Segundo Félix Peña, diretor do Instituto de Comércio Internacional da Fundação ICBC da Argentina, o avanço do Uruguai em negociações bilaterais com a China é, ainda, um risco às próprias bases do Mercosul. Para ele, a concretização do acordo poderia resultar numa crise profunda capaz de “levar a uma fragmentação do Mercosul ou sua irrelevância definitiva”.
Nesse contexto, a celebração da presidência pro-tempore do Uruguai, que estará à frente do Mercosul pelos próximos seis meses, também não parece promissora em termos de manutenção da unidade do bloco. Conforme Caggiani, o governo de Lacalle Pou não tem vocação integradora e, portanto, dificilmente promoverá uma agenda robusta, pois “o Uruguai deve seguir insistindo em ganhar tempo para alcançar um acordo comercial com a China”. Para uma organização que se pretende, em última instância, comprometida com a integração regional, o cenário como um todo não é promissor: o Mercosul enfrenta, no mínimo, uma desarticulação de interesses internos que o enfraquece enquanto bloco e, no pior dos casos, parece estar diante de uma crise que ameaça sua própria existência.

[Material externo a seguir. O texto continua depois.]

-- ==== Sys2Proof/Machine/Dispatch.lean ====
section
/-! DEFINITION. The meaning of each command, one arm per constructor (`spec/30_encoding.md` R87). -/

namespace Sys2Proof.Machine

def exec (i : Instr) (s : State) : Host.Outcome State Fault Refusal :=
  match i with
  | .nop => Sys2Proof.Machine.execNop s
  | .enc => Sys2Proof.Machine.execEnc s
  | .dec => Sys2Proof.Machine.execDec s
  | .deca => Sys2Proof.Machine.execDeca s
  | .zze32 => Sys2Proof.Machine.execZze32 s
  | .zze64 => Sys2Proof.Machine.execZze64 s
  | .zzd32 => Sys2Proof.Machine.execZzd32 s
  | .zzd64 => Sys2Proof.Machine.execZzd64 s
  | .clrs => Sys2Proof.Machine.execClrs s
  | .srst => Sys2Proof.Machine.execSrst s

end Sys2Proof.Machine
end

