/-! ### Registers -/

/-- R21: IN stores and returns all 64 bits; no command writes it but SRST, which writes 0; ZZE32 and ZZD32 read only
its low half; ENC, ZZE64 and ZZD64 read all of it, so that their results tell any two operands apart. -/
def Obligations.InIsReadWholeOrByItsLowHalf : Prop :=
  (∀ (s : State) (v : Word), busWrite 0x003#13 v s = .next { s with inReg := v }) ∧
  (∀ s : State, busRead s 0x003#13 = .ok s.inReg) ∧
  (∀ (i : Instr) (s t : State), exec i s = .next t → t.inReg = if i = .srst then 0#64 else s.inReg) ∧
  (∀ (d : Word) (s t : State), busWrite 0x001#13 d s = .next t → d ≠ encode .srst → t.inReg = s.inReg) ∧
  (∀ (s : State) (v : Word), v.extractLsb' 0 32 = s.inReg.extractLsb' 0 32 →
    ∀ i, (i = .zze32 ∨ i = .zzd32) → ∃ t t', exec i s = .next t ∧ exec i { s with inReg := v } = .next t' ∧
      t'.out = t.out) ∧
  (∀ (s : State) (v : Word), v ≠ s.inReg →
    (∀ i, (i = .zze64 ∨ i = .zzd64) → ∃ t t', exec i s = .next t ∧ exec i { s with inReg := v } = .next t' ∧
      t'.out ≠ t.out) ∧
    (∃ t t', exec .enc s = .next t ∧ exec .enc { s with inReg := v } = .next t' ∧ t'.ebuf ≠ t.ebuf))

/-- R23: a decode that succeeds writes CNT with its consumed count, 1 to 10, a decode that fails and SRST write 0, no
other command and no bus write changes it, it reads zero-extended, and 11 to 15 are never held. -/
def Obligations.CntCountsTheConsumedBytes : Prop :=
  (∀ (i : Instr) (s t : State), (i = .dec ∨ i = .deca) → exec i s = .next t → t.status.err = 0#4 →
    1 ≤ t.cnt.toNat ∧ t.cnt.toNat ≤ 10 ∧
      ∃ bs, IsVarint bs ∧ bs.length = t.cnt.toNat ∧ BytesAt s.ibuf s.offset.toNat bs) ∧
  (∀ (i : Instr) (s t : State), (i = .dec ∨ i = .deca) → exec i s = .next t → t.status.err ≠ 0#4 → t.cnt = 0#4) ∧
  (∀ (s t : State), exec .srst s = .next t → t.cnt = 0#4) ∧
  (∀ (d : Word) (s t : State), busWrite 0x001#13 d s = .next t →
    d ≠ encode .dec → d ≠ encode .deca → d ≠ encode .srst → t.cnt = s.cnt) ∧
  (∀ (d : Word) (s : State), busWrite 0x005#13 d s = .next s) ∧
  (∀ s : State, busRead s 0x005#13 = .ok (s.cnt.setWidth 64)) ∧
  (∀ c : Config, (State.powerOn c).cnt.toNat ≤ 10) ∧
  (∀ (s t : State), s.cnt.toNat ≤ 10 → step s = .next t → t.cnt.toNat ≤ 10)

/-- R24: ENC writes ELEN with the number of bytes it produced, 1 to 10, SRST writes 0, no other command and no bus
write changes it, it reads zero-extended, only a reset makes it 0 again, and 11 to 15 are never held. -/
def Obligations.ElenIsTheLengthOfTheLastEncoding : Prop :=
  (∀ s : State, ∃ t, exec .enc s = .next t ∧ t.elen.toNat = (varintEncode s.inReg).length ∧
    1 ≤ t.elen.toNat ∧ t.elen.toNat ≤ 10) ∧
  (∀ (s t : State), exec .srst s = .next t → t.elen = 0#4) ∧
  (∀ (d : Word) (s t : State), busWrite 0x001#13 d s = .next t → d ≠ encode .enc → d ≠ encode .srst →
    t.elen = s.elen) ∧
  (∀ (d : Word) (s : State), busWrite 0x006#13 d s = .next s) ∧
  (∀ s : State, busRead s 0x006#13 = .ok (s.elen.setWidth 64)) ∧
  (∀ (s t : State), s.elen ≠ 0#4 → step s = .next t → t.elen = 0#4 →
    ∃ rest, s.hostQueue = .powerOnReset :: rest ∨
      s.hostQueue = .access (.write 0x001#13 (encode .srst)) :: rest) ∧
  (∀ c : Config, (State.powerOn c).elen = 0#4) ∧
  (∀ (s t : State), s.elen.toNat ≤ 10 → step s = .next t → t.elen.toNat ≤ 10)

A próxima cúpula está prevista para dezembro de 2022 ou janeiro de 2023. Os rumos do bloco dependerão muito dos resultados das eleições brasileiras, que podem significar um aprofundamento da postura indiferente do Brasil ou apontar para novos posicionamentos voltados à integração do bloco. Já a presidência do Mercosul estará a cargo da Argentina durante o primeiro semestre de 2023, o que faz com que o Uruguai sinta-se ainda mais pressionado para consolidar seus interesses em relação à China no mandato atual.